Summary
MapReader represents an epistemological shift in how historians and humanities scholars engage with digitized map collections at scale. Developed through the Living with Machines project, this chapter introduces computational map studies as a new field that combines scholarly traditions of map interpretation with computational methods designed for analyzing entire collections rather than individual sheets.
At the heart of MapReader’s innovation is the “patch” as the unit of analysis. Rather than manually digitizing features with pixel-level precision into Geographic Information Systems (GIS), MapReader imposes a user-defined grid on map images, treating each grid square as a visual frame for classification. This approach fundamentally reframes the research process: patches are labeled iteratively and creatively by researchers during annotation, then classified automatically by trained computer vision models. The method deliberately moves away from reductive approaches that assume maps are objective representations of landscapes, instead embracing maps as historical arguments about space and place.
The software offers two main analytical pathways: patch classification for visual content and text spotting for cartographic text. Unlike traditional GIS databases with rigid relational structures, MapReader outputs data as flat files, providing flexibility for researchers to define their own relationships between map-derived data and other historical sources. This design choice reflects a commitment to experimental, open-ended inquiry rather than predetermined analytical frameworks.
MapReader’s development represents several radical departures from existing digital humanities and geospatial tools. First, it maintains a critical approach to maps as data, rejecting the notion that “extracted features” represent objective ground truth about past landscapes. Second, it forgoes building heavyweight database infrastructure in favor of lightweight, flexible outputs. Third, it uses Jupyter notebooks as the interface, exposing the computational process rather than hiding it behind polished user interfaces. This transparency serves both pedagogical goals (teaching computer vision and machine learning through hands-on practice) and research reproducibility goals aligned with open science principles.

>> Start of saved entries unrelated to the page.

-- ==== Sys2Proof/Machine/RegisterBank.lean ====
section
/-! DEFINITION. WRB and RDR (42_register_bank.md), the block's store and load. -/

namespace Sys2Proof.Machine

/-- WRB: the role, then the bound check, then the whole batch in one step; K is not touched
(R78, R80, R115). -/
def execWrb (start count : Nat) (s : State) : Host.Outcome State Fault Refusal :=
  onWriterPort s <| inSpan start count s <| withWords count s fun ws =>
    finish .nothing (s.withBank (memWrite s.bank start ws))

/-- RDR: a snapshot of the span, on any port that has a bank behind it (R79, R80, R82). -/
def execRdr (start count : Nat) (s : State) : Host.Outcome State Fault Refusal :=
  onBankPort s <| inSpan start count s <| finish (.words (memRead s.bank start count)) s

end Sys2Proof.Machine
end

The chapter positions MapReader within an emerging “Open Maps” ecosystem, distinguishing it from two prior communities working with maps and computer vision: geographic information scientists treating maps as objective spatial observations, and humanities scholars building Historical GIS or “mirror worlds” of historic cities. MapReader charts a different course by foregrounding the interpretive, argumentative nature of both maps and the datasets derived from them.
Through case studies from the Ordnance Survey digitization project at the National Library of Scotland, the authors demonstrate how MapReader enables asking questions at previously impossible scales. Tens of thousands of map sheets can be analyzed simultaneously, revealing spatial patterns across local, regional, and national levels. The tool has already expanded beyond its initial use case, with applications in plant phenotyping and a growing international community of contributors.
Fundamentally, MapReader offers a new methodological pipeline that reshapes how researchers conceptualize questions, gather evidence, and build arguments from cartographic sources. By defining meaningful abstract units (patches and maptext) rather than attempting to precisely reproduce cartographic features, the tool creates an epistemological space for creative thinking about historical landscapes and cartographic practice. It demonstrates that automation and critical interpretation are not opposites but can work together when software design prioritizes humanities inquiry over technical reductionism.
Keywords: computational map studies, computer vision, digital humanities, historical maps, MapReader, spatial humanities, epistemology, open science, Ordnance Survey
Note: This chapter is currently available in early access. Full publication details may be updated upon official release.